You really need to find out which port in other rooms goes to which port in the basement first. In theory the cables should be all wired to the basement ports where your ONT is located. Buy several short ethernet cables for testing.

The installer provably is just a phone company worker and has no idea about networking and could have wired it wrong. You can use the tools mentioned by @bill001g, laptop with ethernet port or you probably have to hire someone to help.
 
Maybe you get lucky and they used ethernet wire to do the telephone port and you can just change out both ends to ethenet.

I would consider buying another router and use it as a AP. You would then place your current router near the ONT and place put the new router running as a AP in the dining room to provide the wifi.

Now if you really want to learn some stuff you can buy a couple small "smart" switches that support vlans. You would put one in the room by the ONT and a second in the dining room.

These are still pretty cheap, tplink 8 port ones are about $25. What you can then do is carry 2 different vlans over the same cable. In effect you make 1 cable into many. Not hard but it takes a while before the concept of virtual things becomes clear.
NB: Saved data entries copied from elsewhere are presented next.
-- ==== Sys2Proof/Tests/Slice0.lean ====
section
/-! SUPPORT. Tests. Expected values are the spec's: the encodings of `30_encoding.md`, the examples of the instruction
rules, and the vectors of `95_test_vectors.md`, named at each test. After them, one witness for each statement of
`Certificates/Slice0/Obligations.lean` that has hypotheses: a state and operands that meet them. -/

namespace Sys2Proof.Tests

open Sys2Proof Sys2Proof.Machine

/-! ### Small states -/

/-- Does the outcome give a next state that passes? -/
def gives (o : Out) (p : State → Bool) : Bool :=
  match o with
  | .next t => p t
  | .fault _ => false
  | .refused _ => false

/-- IDLE, with these source bytes. -/
def withSource (q : List Byte) (closed : Bool) : State := { State.reset with srcQ := q, srcClosed := closed }

/-- Waiting for the first header bit. -/
def inHeader (q : List Byte) (closed : Bool) : State := { withSource q closed with fsm := .hdrBit }

/-- In a header after its first NODE (V-HDR-1, step 1). -/
def oneNode : State :=
  { inHeader [] false with
    nodes := [(0, ⟨.internal, 257, none, none⟩)], nodeCount := 1, root := some 0, stack := [0] }

/-- At the last bit of a leaf's field, whose first eight bits are `acc`. -/
def lastFieldBit (acc : Sym) : State := { inHeader [] false with fsm := .hdrSym, symAcc := acc, symCnt := 8 }

/-- The same inside a tree whose open node is 0. -/
def lastFieldBitIn (left : Option Nat) (below : List Nat) (acc : Sym) : State :=
  { lastFieldBit acc with
    nodes := [(0, ⟨.internal, 257, left, none⟩), (1, ⟨.leaf, 66, none, none⟩)], nodeCount := 2, root := some 0,
    stack := 0 :: below }

/-- Walking the AAAB tree (V-HDR-1) from its root. -/
def walking (q : List Byte) (closed : Bool) : State :=
  { withSource q closed with
    fsm := .walk, cur := some 0, root := some 0, nodeCount := 5, leafCount := 3
    nodes := [(0, ⟨.internal, 257, some 1, some 4⟩), (1, ⟨.internal, 257, some 2, some 3⟩),
      (2, ⟨.leaf, 66, none, none⟩), (3, ⟨.leaf, 256, none, none⟩), (4, ⟨.leaf, 65, none, none⟩)] }

/-- With this command word latched. -/
def latched (w : Word) (s : State) : State := { s with cmdPend := true, cmdWord := w }

/-- A writer with three bits placed (V-IO-4, row 3). -/
def threeBits : State := { State.reset with wrAcc := 0xA0, wrCnt := 3 }

/-- The smallest tree with a byte and EOS (V-DEC-8). -/
def treeA : Machine.Tree := .node (.leaf 65) (.leaf 256)

/-! ### Well-formedness and decoding -/

/-- `30_encoding.md` R57: WR_BIT with OPD[7:1] ≠ 0 is ill-formed, and its word is refused. -/
theorem test_wellFormed_refuses_wide_bit : (Instr.wrBit 0x02).wellFormed = false := by decide
theorem test_wellFormed_refuses_widest_bit : (Instr.wrBit 0x80).wellFormed = false := by decide
theorem test_wellFormed_admits_bit : (Instr.wrBit 0x01).wellFormed = true := by decide
theorem test_reject_wide_bit : decode (.command 0x00002002) = .error .bitOperandTooWide := rfl

/-- The words of `30_encoding.md` R56, and its reserved neighbours. -/
theorem test_decode_nop : decode (.command 0x00000000) = .ok .nop := rfl
theorem test_decode_decStart : decode (.command 0x00000100) = .ok .decStart := rfl
theorem test_decode_decAbort : decode (.command 0x00000200) = .ok .decAbort := rfl
theorem test_decode_rdBit : decode (.command 0x00001000) = .ok .rdBit := rfl
theorem test_decode_rdByte : decode (.command 0x00001100) = .ok .rdByte := rfl
theorem test_decode_wrBit : decode (.command 0x00002001) = .ok (.wrBit 1) := rfl
theorem test_decode_wrByte : decode (.command 0x0000213C) = .ok (.wrByte 0x3C) := rfl
theorem test_decode_wrByte_zero : decode (.command 0x00002100) = .ok (.wrByte 0x00) := rfl
theorem test_decode_wrFlush : decode (.command 0x00002200) = .ok .wrFlush := rfl
theorem test_decode_clrErr : decode (.command 0x00003000) = .ok .clrErr := rfl
theorem test_decode_softReset : decode (.command 0x00003F00) = .ok .softReset := rfl
theorem test_decode_hdrNode : decode (.bit .hdrBit false) = .ok .hdrNode := rfl
theorem test_decode_hdrLeaf : decode (.bit .hdrBit true) = .ok (.hdrLeaf .marker) := rfl
theorem test_decode_field : decode (.bit .hdrSym true) = .ok (.hdrLeaf (.field true)) := rfl
theorem test_decode_sep : decode (.separator 0xFF) = .ok (.sep 0xFF) := rfl
theorem test_decode_payLeft : decode (.bit .walk false) = .ok .payLeft := rfl
theorem test_decode_payRight : decode (.bit .walk true) = .ok .payRight := rfl
theorem test_reject_rsvd : decode (.command 0x00010000) = .error .rsvdNotZero := rfl
theorem test_reject_opcode : decode (.command 0x00004000) = .error .reservedOpcode := rfl
theorem test_reject_operand : decode (.command 0x00000101) = .error .operandNotZero := rfl
theorem test_encode_wrByte : encode (.wrByte 0x41) = .command 0x00002141 := by decide
theorem test_tableWord_command : decodeTableWord 32 0x00002001 = some (.wrBit 1) := by decide
theorem test_tableWord_node : decodeTableWord 8 0 = some .hdrNode := by decide
theorem test_tableWord_leaf : decodeTableWord 16 0x300 = some (.hdrLeaf .marker) := by decide
theorem test_withFetchWord_runs :
    gives (step (State.reset.withFetchWord 32 0x00002001)) (fun t => t.wrAcc == 0x80 && t.wrCnt == 1) = true := by decide
theorem test_withFetchWord_token :
    gives (step (State.reset.withFetchWord 16 0x300)) (fun t => t.fsm == .hdrSym && t.rdRem == 7) = true := by decide
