-- ==== Sys2Proof/Config.lean ====
section
/-! DEFINITION. The configuration record `Cfg` of 00_scope.md R5, its constraints, the standard
configuration that `State.reset` starts with, and the free functions for what the spec leaves open
(the pan law, and the choice between two adjacent filter bytes). -/

namespace Sys2Proof

/-- The three control pins (10_state.md R36, 43_flush_and_transport.md R197). -/
inductive PinName where
  | ser | stb | clk
  deriving DecidableEq, Repr

/-- The events `RESET_SEQ` and `BOOT_ENTRY_SEQ` are made of: no `Select` among them
(44_system_sequences.md R220, R221). -/
inductive WireEvent where
  | byte (b : Byte)
  | pin (p : PinName) (v : Bool)
  | data (b : Byte)
  | hold (n : Nat)
  deriving DecidableEq, Repr

/-- The four parameter classes of a command byte (30_encoding.md R81). -/
inductive CmdClass where
  | wave | freq | vol | param
  deriving DecidableEq, Repr

/-- One value per parameter class. -/
structure PerCmd (α : Type) where
  wave : α
  freq : α
  vol : α
  param : α
  deriving DecidableEq, Repr

def PerCmd.get {α : Type} (v : PerCmd α) : CmdClass → α
  | .wave => v.wave
  | .freq => v.freq
  | .vol => v.vol
  | .param => v.param

/-- The class of the wire command a slot class holds (30_encoding.md R89). -/
def SlotClass.cmd : SlotClass → CmdClass
  | .wave => .wave
  | .freq => .freq
  | .vol => .vol
  | .alpha | .beta | .gamma => .param

/-- The nine wave codes (R84). -/
structure WaveCodes where
  none : BitVec 6
  sine : BitVec 6
  triangle : BitVec 6
  sawtooth : BitVec 6
  reverseSawtooth : BitVec 6
  square : BitVec 6
  noise : BitVec 6
  custom : BitVec 6
  pitchedNoise : BitVec 6
  deriving DecidableEq, Repr

def WaveCodes.get (v : WaveCodes) : WaveType → BitVec 6
  | .none => v.none
  | .sine => v.sine
  | .triangle => v.triangle
  | .sawtooth => v.sawtooth
  | .reverseSawtooth => v.reverseSawtooth
  | .square => v.square
  | .noise => v.noise
  | .custom => v.custom
  | .pitchedNoise => v.pitchedNoise

/-- `Cfg.layout`: the command byte layout (R5, D9, D23 to D26). -/
structure Layout where
  /-- the 2-bit class codes -/
  cls : PerCmd (BitVec 2)
  /-- which classes are followed by a data byte -/
  hasData : PerCmd Bool
  /-- the 6-bit selectors of the PARAM class -/
  pselAlpha : BitVec 6
  pselBeta : BitVec 6
  pselGamma : BitVec 6
  waveCode : WaveCodes
  betaSignBit : Byte
  betaSatBit : Byte
  deriving DecidableEq, Repr

/-- Some wave type has this code. The block never emits any other (30_encoding.md R94 (e), U7). -/
def Layout.hasWave (l : Layout) (code : BitVec 6) : Bool :=
  WaveType.all.any fun w => decide (l.waveCode.get w = code)

/-- `Cfg.RoundQ`: how the interpolation quotient is rounded (R5, D12; log 21). -/
inductive RoundMode where
  /-- toward zero, the default -/
  | toZero
  /-- toward minus infinity -/
  | down
  /-- toward plus infinity -/
  | up
  deriving DecidableEq, Repr

/-- `Cfg.Quant`: how a fractional parameter is quantised when stored (R5, D6; log 21). -/
inductive Quant where
  /-- unchanged, the default -/
  | exact
  /-- rounded down to a multiple of `1 / (steps + 1)` -/
  | grid (steps : Nat)
  deriving DecidableEq, Repr

/-- `Cfg.CH_DEFAULT`: what a Channel's parameter registers and `note` reset to (10_state.md R41). -/
structure ChDefault where
  waveType : WaveType
  duty : ℚ
  frequency : Word16
  amplitude : ℚ
  pan : ℚ
  cutoff : Word16
  resonance : ℚ
  note : Fin 128
  deriving DecidableEq, Repr

/-- The configuration record of 00_scope.md R5. `PanLaw` stands outside it, as the function with no
body `Config.panLaw` (log 11). The fields "fixed" by R5 (NPATCH, NTRACK, MAXPTS, NSLOT, the period,
ROW_WORDS, MAX_EXTENTS) are constants of the model, and TICK_BITS and VALUE_BITS are their default
16 by the types of `Point` (log 21). -/
structure Cfg where
  nchip : Nat
  envUnit : Nat
  roundQ : RoundMode
  quant : Quant
  layout : Layout
  /-- `SatBit`: the saturate bit is set when `floor(abs(beta_raw)*63)` is above this (log 21) -/
  satAbove : Nat
  freqMult : ℚ
  clockHz : ℚ
  cutoffMax : Nat
  chipL : List Nat
  chipR : List Nat
  tSsu : Nat
  tStbh : Nat
  tStbl : Nat
  tDsu : Nat
  tClkh : Nat
  tClkl : Nat
  resetSeq : List WireEvent
  bootEntrySeq : List WireEvent
  enterBootCmd : List Byte
  frameLen : Byte
  writeFlag : Byte
  tRowUs : Nat
  protLimit : Nat
  defaultBank : Vector Patch 128
  chDefault : ChDefault
  boardRevOk : Bool
  tWdtUs : Nat
  deriving DecidableEq, Repr

/-- A rational in 0..1. -/
abbrev inUnit (x : ℚ) : Prop := 0 ≤ x ∧ x ≤ 1

/-- A rational in -1..1. -/
abbrev inSigned (x : ℚ) : Prop := -1 ≤ x ∧ x ≤ 1

/-- A receiver can read every field back under this layout: distinct class codes, distinct
selectors, two different flag bits below the magnitude field, and a data byte wherever the command
has more than six bits to carry (30_encoding.md R81, R82, R87, R88). -/
abbrev Layout.readable (l : Layout) : Prop :=
  [l.cls.wave, l.cls.freq, l.cls.vol, l.cls.param].Nodup ∧
  [l.pselAlpha, l.pselBeta, l.pselGamma].Nodup ∧
  (l.betaSignBit = 1 ∧ l.betaSatBit = 2 ∨ l.betaSignBit = 2 ∧ l.betaSatBit = 1) ∧
  l.hasData.wave = true ∧ l.hasData.freq = true ∧ l.hasData.param = true

/-- Each field of `CH_DEFAULT` lies inside its register's range (10_state.md R41). -/
abbrev ChDefault.inRange (d : ChDefault) (cutoffMax : Nat) : Prop :=
  inUnit d.duty ∧ inUnit d.amplitude ∧ inSigned d.pan ∧ inUnit d.resonance ∧
  d.cutoff.toNat ≤ cutoffMax

/-- Whether a sequence leaves every chip selected and clocks each of its bytes, followed from the
levels of SER, STB and CLK: no rising edge of STB enters a 0, and no `Byte` comes while CLK is high
(44_system_sequences.md R220 "all of it reaches every chip", R231 (f), 43 R205; log 19). -/
def keepsBroadcast (ser stb clk : Bool) : List WireEvent → Bool
  | [] => true
  | .byte _ :: es => !clk && keepsBroadcast ser stb clk es
  | .pin .ser v :: es => keepsBroadcast v stb clk es
  | .pin .stb v :: es => (!v || stb || ser) && keepsBroadcast ser v clk es
  | .pin .clk v :: es => keepsBroadcast ser stb v es
  | .data _ :: es => keepsBroadcast ser stb clk es
  | .hold _ :: es => keepsBroadcast ser stb clk es

/-- The constraints the spec puts on `Cfg`: R5's table, R171 (the dual-mode chips), R225 (the
protected limit), R226 (the length byte), R41 (CH_DEFAULT), and on the two OPEN sequences, which
start after a broadcast (SER 1, STB and CLK 0), what R220, R231 (f) and R205 need; bytes follow
BOOT_ENTRY_SEQ, so CLK is low at its end (log 19). -/
abbrev Cfg.wf (g : Cfg) : Prop :=
  (2 ≤ g.nchip ∧ g.nchip % 2 = 0) ∧
  0 < g.envUnit ∧
  0 < g.freqMult ∧ 0 < g.clockHz ∧
  (1 ≤ g.cutoffMax ∧ g.cutoffMax ≤ 65535) ∧
  (g.chipL.length = g.nchip / 2 ∧ g.chipR.length = g.nchip / 2 ∧
    (g.chipL ++ g.chipR).Nodup ∧ ∀ p ∈ g.chipL ++ g.chipR, p < g.nchip) ∧
  g.frameLen ≠ 0 ∧
  g.protLimit % 16 = 0 ∧
  g.chDefault.inRange g.cutoffMax ∧
  keepsBroadcast true false false g.resetSeq = true ∧
  keepsBroadcast true false false (g.bootEntrySeq ++ [.byte 0]) = true

/-- The default layout (30_encoding.md R81, R82, R84, R87, R88). -/
def Layout.standard : Layout :=
  { cls := ⟨0, 1, 2, 3⟩
    hasData := ⟨true, true, false, true⟩
    pselAlpha := 0
    pselBeta := 1
    pselGamma := 2
    waveCode := ⟨0, 1, 2, 3, 4, 5, 6, 7, 8⟩
    betaSignBit := 0x02
    betaSatBit := 0x01 }

/-- The configuration of `State.reset`: R5's fixed values and defaults, and for each OPEN field the
value named in log 2 and log 3 (DESIGN CHOICE; those that 95_test_vectors.md section 0 uses as
examples are taken from there). -/
def Config.standard : Cfg :=
  { nchip := 16
    envUnit := 255
    roundQ := .toZero
    quant := .exact
    layout := Layout.standard
    satAbove := 63
    freqMult := 1
    clockHz := 1000000
    cutoffMax := 20000
    chipL := [0, 2, 4, 6, 8, 10, 12, 14]
    chipR := [1, 3, 5, 7, 9, 11, 13, 15]
    tSsu := 1
    tStbh := 1
    tStbl := 1
    tDsu := 1
    tClkh := 1
    tClkl := 1
    resetSeq := []
    bootEntrySeq := []
    enterBootCmd := []
    frameLen := 0x20
    writeFlag := 0x01
    tRowUs := 1
    protLimit := 0x200
    defaultBank := Vector.replicate 128 (Patch.ofWave .none)
    chDefault :=
      { waveType := .none
        duty := 1 / 2
        frequency := 0
        amplitude := 0
        pan := 0
        cutoff := 20000
        resonance := 0
        note := 0 }
    boardRevOk := true
    tWdtUs := 1 }

/-- `Cfg.PanLaw` before the spec's requirements on it: no body, so no proof can see it
(42_parameter_encoders.md R175; log 11). -/
opaque Config.panLaw : ℚ → ℚ → ℚ × ℚ

/-- Which of two adjacent alpha bytes a cutoff takes where the model's bounds on the real expression
do not decide the floor: true for the upper one (R177, U12; log 12). No body. -/
opaque Config.alphaTie : Nat → Bool

/-- The same choice for the magnitude of beta, from cutoff and resonance (R178, U12; log 12). No
body. -/
opaque Config.betaTie : Nat → ℚ → Bool

end Sys2Proof
end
The downside is you will cap your internet bandwidth to 500mbps because there still is only 1 actual gigabit cable and you are sending the data over it twice.
 
Thanks - on closer inspection, the 2nd port is for a telephone connection :-(

What else can I try ?
Realistically I think you need to figure out the wiring situation because the plugs near the ONT should be wired to something. Either get testing equipment or use the router itself to test the links and if you do that just plug in the router to an ethernet port you haven't identified and use the cable out of the ONT which works to determine which port connects where and then label them. Solving the physical cabling situation absolutely needs to come first before doing anything else.